Here's a shocker for you. When CD's came out, it was proclaimed that they had a signal to noise ratio of 90dB. This was worked out by adding 6dB for each bit increase. i.e. the 1st bit (lsb) is considered as 0dB. So 15 x 6 = 90. Impressive? However, in order that there is no perceived loss of information in a complex wave form, the wave must have a resolve of at least 12 bits. i.e. you are above the noise floor when the signal spans a depth of at least 12 bits. Unlike with analogue tape, you cannot hear the noise floor on a digital system but is has the same destructive effect on a signal.

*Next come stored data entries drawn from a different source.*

-- ==== Sys2Proof/Laws/ImageCal.lean ====
section
/-! SUPPORT. What each definition of Machine/ImageCal.lean can change, said once: the set of parts after Sub (Laws/Within.lean gives
the bits), the queue never, and the invariants kept. -/

set_option linter.unusedSimpArgs false

namespace Sys2Proof.Machine

theorem calResult_within {m : Nat} {s0 s : State} {r : RunSt} {code : Nat} {count : Nat} (hm : Sub 0x1c0000000000000000088000000000000000001003801 m)
    (h : Within m s0 s) : Within m s0 (calResult r code count s) := by
  unfold calResult
  repeat' (first
    | with_reducible assumption
    | (extract_lets +onlyGivenNames x; first | (refine Within.cut (m := m) (s := s0) x ?_ (fun h => ?_); subst x; rotate_left; clear_value x; rotate_right) | clear_value x | subst x)
    | with_reducible refine setRaw_within (by with_reducible with_unfolding_all exact hm.reach (.inl (by simp only [SHD_LAST_CODE_row, SHD_LAST_KIND_row, SHD_LAST_HEAD_row, SHD_LAST_BAND_row, SHD_LASTCNT_row, SHD_EVENTS_RUN_DONE_row, SHD_EVENTS_RUN_FAIL_row]; rfl))) ?_
    | with_reducible refine setFlag_within (by with_reducible with_unfolding_all exact hm.reach (.inl (by simp only [SHD_LAST_CODE_row, SHD_LAST_KIND_row, SHD_LAST_HEAD_row, SHD_LAST_BAND_row, SHD_LASTCNT_row, SHD_EVENTS_RUN_DONE_row, SHD_EVENTS_RUN_FAIL_row]; rfl))) ?_
    | with_reducible refine fsets_nil ?_
    | with_reducible refine fsets_cons ?_
    | with_reducible refine fset_within (by with_reducible with_unfolding_all exact hm.reach (.inl (by simp only [SHD_LAST_CODE_row, SHD_LAST_KIND_row, SHD_LAST_HEAD_row, SHD_LAST_BAND_row, SHD_LASTCNT_row, SHD_EVENTS_RUN_DONE_row, SHD_EVENTS_RUN_FAIL_row]; rfl))) ?_
    | with_reducible refine raise_within (hm.up (by with_unfolding_all rfl)) ?_
    | with_reducible refine complete_within (hm.up (by with_unfolding_all rfl)) ?_
    | split)

theorem showRun_within {m : Nat} {s0 s : State} {h_ : Nat} {b : Bool} (hm : Sub 0x40020000000000000000000000000000000000000000000 m)
    (h : Within m s0 s) : Within m s0 (showRun h_ b s) := by
  unfold showRun
  repeat' (first
    | with_reducible assumption
    | (extract_lets +onlyGivenNames x; first | clear_value x | subst x)
    | with_reducible refine fset_within (by with_reducible with_unfolding_all exact hm.reach (.inl (by simp only [SHD_STATUS_RUN_row, SHD_HSTAT_RUN_row]; rfl))) ?_
    | with_reducible refine setFlag_within (by with_reducible with_unfolding_all exact hm.reach (.inl (by simp only [SHD_STATUS_RUN_row, SHD_HSTAT_RUN_row]; rfl))) ?_)

theorem execCalRun_within {m : Nat} {s0 s : State} {slot : Nat} (hm : Sub 0x401e0000000000010000088000000000000000001083801 m)
    (h : Within m s0 s) : WithinO m s0 (execCalRun slot s) := by
  unfold execCalRun
  repeat' (first
    | with_reducible assumption
    | (extract_lets +onlyGivenNames x; first | (refine Within.cut (m := m) (s := s0) x ?_ (fun h => ?_); subst x; rotate_left; clear_value x; rotate_right) | clear_value x | subst x)
    | with_reducible refine WithinO.next ?_
    | with_reducible refine fset_within (by with_reducible with_unfolding_all exact hm.reach (.inl (by simp only [HEAD_STATUS_BAND_row]; rfl))) ?_
    | with_reducible refine calResult_within (hm.up (by with_unfolding_all rfl)) ?_
    | with_reducible refine showRun_within (hm.up (by with_unfolding_all rfl)) ?_
    | with_reducible refine schedule_within (hm.up (by with_unfolding_all rfl)) ?_
    | split
    | with_reducible refine Within.set_shd (hm.bit (by with_unfolding_all rfl)) ?_)

theorem runCause_within {m : Nat} {s0 s : State} {h_ : Fin 16} {b : Nat} {tag : Nat} {pt : Nat} (hm : Sub 0x1040014000000040004000000000004c038000088000000000000020001387809 m)
    (h : Within m s0 s) : Within m s0 (runCause h_ b tag pt s).1 := by
  unfold runCause
  repeat' (first
    | with_reducible assumption
    | (extract_lets +onlyGivenNames x; first | (refine Within.cut (m := m) (s := s0) x ?_ (fun h => ?_); subst x; rotate_left; clear_value x; rotate_right) | clear_value x)
    | with_reducible refine causeAt_within (hm.up (by with_unfolding_all rfl)) ?_
    | with_reducible refine setHead_within (hm.up (by with_unfolding_all rfl)) ?_)

theorem execCalRunTrigger_within {m : Nat} {s0 s : State} {h_ : Fin 16} (hm : Sub 0x1040014000000040004000000000004c038000088000000000000020001387809 m)
    (h : Within m s0 s) : WithinO m s0 (execCalRunTrigger h_ s) := by
  unfold execCalRunTrigger
  repeat' (first
    | with_reducible assumption
    | (extract_lets +onlyGivenNames x; first | (refine Within.cut (m := m) (s := s0) x ?_ (fun h => ?_); subst x; rotate_left; clear_value x; rotate_right) | (refine Within.cut (m := m) (s := s0) x.1 ?_ (fun h => ?_); subst x; rotate_left; clear_value x; rotate_right) | clear_value x | subst x)
    | with_reducible refine WithinO.next ?_
    | with_reducible refine whenS_within (fun _ _ => ?_) ?_
    | with_reducible refine abortRun_within (hm.up (by with_unfolding_all rfl)) ?_
    | with_reducible refine runCause_within (hm.up (by with_unfolding_all rfl)) ?_
    | with_reducible refine setRun_within (hm.up (by with_unfolding_all rfl)) ?_
    | with_reducible refine schedule_within (hm.up (by with_unfolding_all rfl)) ?_
    | with_reducible refine runDone_within (hm.up (by with_unfolding_all rfl)) ?_
    | split)

theorem startCommits_within {m : Nat} {s0 s : State} {r : RunSt} {code : Nat} {count : Nat} {todo : List (Nat × Nat × List Nat)} (hm : Sub 0xa0001 m)
    (h : Within m s0 s) : Within m s0 (startCommits r code count todo s) := by
  unfold startCommits
  repeat' (first
    | with_reducible assumption
    | (extract_lets +onlyGivenNames x; first | (refine Within.cut (m := m) (s := s0) x ?_ (fun h => ?_); subst x; rotate_left; clear_value x; rotate_right) | clear_value x | subst x)
    | with_reducible refine nextBlock_within (hm.up (by with_unfolding_all rfl)) ?_
    | with_reducible refine setRun_within (hm.up (by with_unfolding_all rfl)) ?_)

theorem deriveDark_within {m : Nat} {s0 s : State} {r : RunSt} (hm : Sub 0xa0001 m)
    (h : Within m s0 s) : Within m s0 (deriveDark r s) := by
  unfold deriveDark
  repeat' (first
    | with_reducible assumption
    | (extract_lets +onlyGivenNames x; clear_value x)
    | with_reducible refine endRun_within (hm.up (by with_unfolding_all rfl)) ?_
    | with_reducible refine startCommits_within (hm.up (by with_unfolding_all rfl)) ?_
    | split)

theorem deriveWhite_within {m : Nat} {s0 s : State} {r : RunSt} (hm : Sub 0xa0001 m)
    (h : Within m s0 s) : Within m s0 (deriveWhite r s) := by
  unfold deriveWhite
  repeat' (first
    | with_reducible assumption
    | (extract_lets +onlyGivenNames x; clear_value x)
    | with_reducible refine startCommits_within (hm.up (by with_unfolding_all rfl)) ?_)

theorem restorePhases_within {m : Nat} {s0 s : State} {r : RunSt} (hm : Sub 0x8 m)
    (h : Within m s0 s) : Within m s0 (restorePhases r s) := by
  unfold restorePhases
  repeat' (first
    | with_reducible assumption
    | (extract_lets +onlyGivenNames x; clear_value x)
    | with_reducible refine foldl_within (fun _ _ _ => ?_) ?_
    | split
    | with_reducible refine Within.set_active tset_wf (hm.bit (by with_unfolding_all rfl)) ?_)

theorem writePhase_within {m : Nat} {s0 s : State} {r : RunSt} {t : Nat} {i : Nat} (hm : Sub 0x40000000000900000000000000000000000000000088000 m)
    (h : Within m s0 s) : Within m s0 (writePhase r t i s) := by
  unfold writePhase
  repeat' (first
    | with_reducible assumption
    | (extract_lets +onlyGivenNames x; first | (refine Within.cut (m := m) (s := s0) x ?_ (fun h => ?_); subst x; rotate_left; clear_value x; rotate_right) | clear_value x | subst x)
    | with_reducible refine setRaw_within (by with_reducible with_unfolding_all exact hm.reach (.inl (by simp only [TAP_PHASE_row, HEAD_CLK_DIV_row, TAP_STATUS_PEND_row]; rfl))) ?_
    | with_reducible refine setFlag_within (by with_reducible with_unfolding_all exact hm.reach (.inl (by simp only [TAP_PHASE_row, HEAD_CLK_DIV_row, TAP_STATUS_PEND_row]; rfl))) ?_
    | with_reducible refine whiteRestartTap_within (hm.up (by with_unfolding_all rfl)) ?_
    | with_reducible refine setTap_within (hm.up (by with_unfolding_all rfl)) ?_)

theorem derivePhase_within {m : Nat} {s0 s : State} {r : RunSt} (hm : Sub 0x40000000000900000000000000000000000000000088009 m)
    (h : Within m s0 s) : Within m s0 (derivePhase r s) := by
  unfold derivePhase
  repeat' (first
    | with_reducible assumption
    | (extract_lets +onlyGivenNames x; first | (refine Within.cut (m := m) (s := s0) x ?_ (fun h => ?_); subst x; rotate_left; clear_value x; rotate_right) | clear_value x | subst x)
    | with_reducible refine foldl_within (fun _ _ _ => ?_) ?_
    | with_reducible refine writePhase_within (hm.up (by with_unfolding_all rfl)) ?_
    | with_reducible refine restorePhases_within (hm.up (by with_unfolding_all rfl)) ?_
    | with_reducible refine endRun_within (hm.up (by with_unfolding_all rfl)) ?_
    | split)

theorem deriveLamp_within {m : Nat} {s0 s : State} {r : RunSt} (hm : Sub 0x280001 m)
    (h : Within m s0 s) : Within m s0 (deriveLamp r s) := by
  unfold deriveLamp
  repeat' (first
    | with_reducible assumption
    | (extract_lets +onlyGivenNames x; first | (refine Within.cut (m := m) (s := s0) x ?_ (fun h => ?_); subst x; rotate_left; clear_value x; rotate_right) | clear_value x | subst x)
    | with_reducible refine whenS_within (fun _ _ => ?_) ?_
    | with_reducible refine foldl_within (fun _ _ _ => ?_) ?_
    | with_reducible refine schedule_within (hm.up (by with_unfolding_all rfl)) ?_
    | with_reducible refine endRun_within (hm.up (by with_unfolding_all rfl)) ?_
    | split
    | with_reducible refine Within.set_lmp (hm.bit (by with_unfolding_all rfl)) ?_)

theorem execCalRunMeasureEnd_within {m : Nat} {s0 s : State} {h_ : Fin 16} (hm : Sub 0x400000000009000000000000000000000000000002a8009 m)
    (h : Within m s0 s) : WithinO m s0 (execCalRunMeasureEnd h_ s) := by
  unfold execCalRunMeasureEnd
  repeat' (first
    | with_reducible assumption
    | (extract_lets +onlyGivenNames x; first | clear_value x | subst x)
    | with_reducible refine WithinO.next ?_
    | with_reducible refine deriveDark_within (hm.up (by with_unfolding_all rfl)) ?_
    | with_reducible refine deriveWhite_within (hm.up (by with_unfolding_all rfl)) ?_
    | with_reducible refine derivePhase_within (hm.up (by with_unfolding_all rfl)) ?_
    | with_reducible refine deriveLamp_within (hm.up (by with_unfolding_all rfl)) ?_
    | split)
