theorem execLinkDown_within {m : Nat} {s0 s : State} (hm : Sub 0x811000023800046400000083008000180000880006000000000110017bfb09 m)
    (h : Within m s0 s) : WithinO m s0 (execLinkDown s) := by
  unfold execLinkDown
  repeat' (first
    | with_reducible assumption
    | (extract_lets +onlyGivenNames x; first | (refine Within.cut (m := m) (s := s0) x ?_ (fun h => ?_); subst x; rotate_left; clear_value x; rotate_right) | clear_value x | subst x)
    | with_reducible refine WithinO.next ?_
    | with_reducible refine linkLoss_within (hm.up (by with_unfolding_all rfl)) ?_)

theorem msixReset_within {m : Nat} {s0 s : State} (hm : Sub 0x1f00000000000000000000000 m)
    (h : Within m s0 s) : Within m s0 (msixReset s) := by
  unfold msixReset
  repeat' (first
    | with_reducible assumption
    | (extract_lets +onlyGivenNames x; first | (refine Within.cut (m := m) (s := s0) x ?_ (fun h => ?_); subst x; rotate_left; clear_value x; rotate_right) | clear_value x | subst x)
    | with_reducible refine setRaw_within (by with_reducible with_unfolding_all exact hm.reach (.inl (by simp only [MSIX_ADDR_LO_row, MSIX_ADDR_HI_row, MSIX_DATA_row, MSIX_CTRL_row, MSIX_PBA_row]; rfl))) ?_
    | with_reducible refine forN_within (fun _ _ _ => ?_) ?_)

theorem execPerst_within {m : Nat} {s0 s : State} (hm : Sub 0x81100002380004640000008300800018000089f006000000000110017bfb09 m)
    (h : Within m s0 s) : WithinO m s0 (execPerst s) := by
  unfold execPerst
  repeat' (first
    | with_reducible assumption
    | (extract_lets +onlyGivenNames x; first | clear_value x | subst x)
    | with_reducible refine WithinO.next ?_
    | with_reducible refine linkLoss_within (hm.up (by with_unfolding_all rfl)) ?_
    | with_reducible refine msixReset_within (hm.up (by with_unfolding_all rfl)) ?_
    | split
    | with_reducible refine Within.set_host (hm.bit (by with_unfolding_all rfl)) ?_)

theorem execPerstRelease_within {m : Nat} {s0 s : State} (hm : Sub 0x2000 m)
    (h : Within m s0 s) : WithinO m s0 (execPerstRelease s) := by
  unfold execPerstRelease
  repeat' (first
    | with_reducible assumption
    | (extract_lets +onlyGivenNames x; first | clear_value x | subst x)
    | with_reducible refine WithinO.next ?_
    | split
    | with_reducible refine Within.set_host (hm.bit (by with_unfolding_all rfl)) ?_)

theorem execLinkUp_within {m : Nat} {s0 s : State} {width : Nat} {speed : Nat} (hm : Sub 0x200000008000000000000 m)
    (h : Within m s0 s) : WithinO m s0 (execLinkUp width speed s) := by
  unfold execLinkUp
  repeat' (first
    | with_reducible assumption
    | (extract_lets +onlyGivenNames x; first | (refine Within.cut (m := m) (s := s0) x ?_ (fun h => ?_); subst x; rotate_left; clear_value x; rotate_right) | clear_value x | subst x)
    | with_reducible refine WithinO.next ?_
    | with_reducible refine fsets_nil ?_
    | with_reducible refine fsets_cons ?_
    | with_reducible refine fset_within (by with_reducible with_unfolding_all exact hm.reach (.inl (by simp only [HOST_STATUS_LINK_UP_row, HOST_STATUS_WIDTH_row, HOST_STATUS_SPEED_row, CLK_STATUS_PCIE_REF_OK_row]; rfl))) ?_
    | split)

theorem execBusMasterEnable_within {m : Nat} {s0 s : State} {on : Bool} (hm : Sub 0x200000000000000000000 m)
    (h : Within m s0 s) : WithinO m s0 (execBusMasterEnable on s) := by
  unfold execBusMasterEnable
  repeat' (first
    | with_reducible assumption
    | (extract_lets +onlyGivenNames x; first | (refine Within.cut (m := m) (s := s0) x ?_ (fun h => ?_); subst x; rotate_left; clear_value x; rotate_right) | clear_value x | subst x)
    | with_reducible refine WithinO.next ?_
    | with_reducible refine setFlag_within (by with_reducible with_unfolding_all exact hm.reach (.inl (by simp only [HOST_STATUS_LINK_UP_row, HOST_STATUS_BME_row]; rfl))) ?_
    | split)

theorem execClockFault_within {m : Nat} {s0 s : State} {f : List ClockFault} (hm : Sub 0x811000023800046400000083008000180000880006000006180110017bfb09 m)
    (h : Within m s0 s) : WithinO m s0 (execClockFault f s) := by
  unfold execClockFault
  repeat' (first
    | with_reducible assumption
    | (extract_lets +onlyGivenNames x; first | (refine Within.cut (m := m) (s := s0) x ?_ (fun h => ?_); subst x; rotate_left; clear_value x; rotate_right) | clear_value x | subst x)
    | with_reducible refine WithinO.next ?_
    | with_reducible refine setFlag_within (by with_reducible with_unfolding_all exact hm.reach (.inl (by simp only [CLK_EVENTS_REF_LOST_row, CLK_EVENTS_ROOT_UNLOCK_row, CLK_EVENTS_CEL_UNLOCK_row, CLK_EVENTS_PCIE_REF_LOST_row, CLK_FAULT_TIME_LO_row, CLK_FAULT_TIME_HI_row, CLK_STATUS_ROOT_LOCK_row, clockEvent_row, clockPresent_row]; rfl))) ?_
    | with_reducible refine setPair_within (by with_reducible with_unfolding_all exact hm.reach (.inl (by simp only [CLK_EVENTS_REF_LOST_row, CLK_EVENTS_ROOT_UNLOCK_row, CLK_EVENTS_CEL_UNLOCK_row, CLK_EVENTS_PCIE_REF_LOST_row, CLK_FAULT_TIME_LO_row, CLK_FAULT_TIME_HI_row, CLK_STATUS_ROOT_LOCK_row, clockEvent_row, clockPresent_row]; rfl))) (by with_reducible with_unfolding_all exact hm.reach (.inl (by simp only [CLK_EVENTS_REF_LOST_row, CLK_EVENTS_ROOT_UNLOCK_row, CLK_EVENTS_CEL_UNLOCK_row, CLK_EVENTS_PCIE_REF_LOST_row, CLK_FAULT_TIME_LO_row, CLK_FAULT_TIME_HI_row, CLK_STATUS_ROOT_LOCK_row, clockEvent_row, clockPresent_row]; rfl))) ?_
    | with_reducible refine whenS_within (fun _ _ => ?_) ?_
    | with_reducible refine foldl_within (fun _ _ _ => ?_) ?_
    | with_reducible refine report_within (hm.up (by with_unfolding_all rfl)) (by with_reducible with_unfolding_all exact hm.reach (.inl (by simp only [CLK_EVENTS_REF_LOST_row, CLK_EVENTS_ROOT_UNLOCK_row, CLK_EVENTS_CEL_UNLOCK_row, CLK_EVENTS_PCIE_REF_LOST_row, CLK_FAULT_TIME_LO_row, CLK_FAULT_TIME_HI_row, CLK_STATUS_ROOT_LOCK_row, clockEvent_row, clockPresent_row]; rfl))) ?_
    | with_reducible refine haltCause_within (hm.up (by with_unfolding_all rfl)) ?_
    | with_reducible refine axesOff_within (hm.up (by with_unfolding_all rfl)) ?_
    | with_reducible refine lampsDark_within (hm.up (by with_unfolding_all rfl)) ?_
    | with_reducible refine linkLoss_within (hm.up (by with_unfolding_all rfl)) ?_
    | split
    | with_reducible refine Within.set_lnd (hm.bit (by with_unfolding_all rfl)) ?_
    | with_reducible refine Within.set_recd (hm.bit (by with_unfolding_all rfl)) ?_)

end Sys2Proof.Machine
end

Therefore, the true 0dB starts at the 12th bit which means that a CD has a signal to noise ratio of only 24dB!!!

Vinyl has a s/n of 48dB.
Cassettes have a s/n around 50dB without NR
SACD has a s/n of 48dB but an internal standard NR system improves it

A full symphony requires 48dB of headroom so that there is no loss of signal quality for the quietest notes played.
A 24 bit system offers full 72dB of headroom without NR. So a professional 24bit system with NR can get you in excess of 90dB which makes it more forgiving to work with level adjustment wise.

So red book is definitely a basket case. It might not have been so bad had mfrs agreed upon a NR standard before going to market. SACD is too little too late.

As for what the future holds, with digital systems discredited, the cost of producing vinyl in small quantities is too great for small productions, which leaves us with the 1/4" tape as the only viable method of distributing the highest possible fidelity content. At it's professional best, a digital system can only equal it.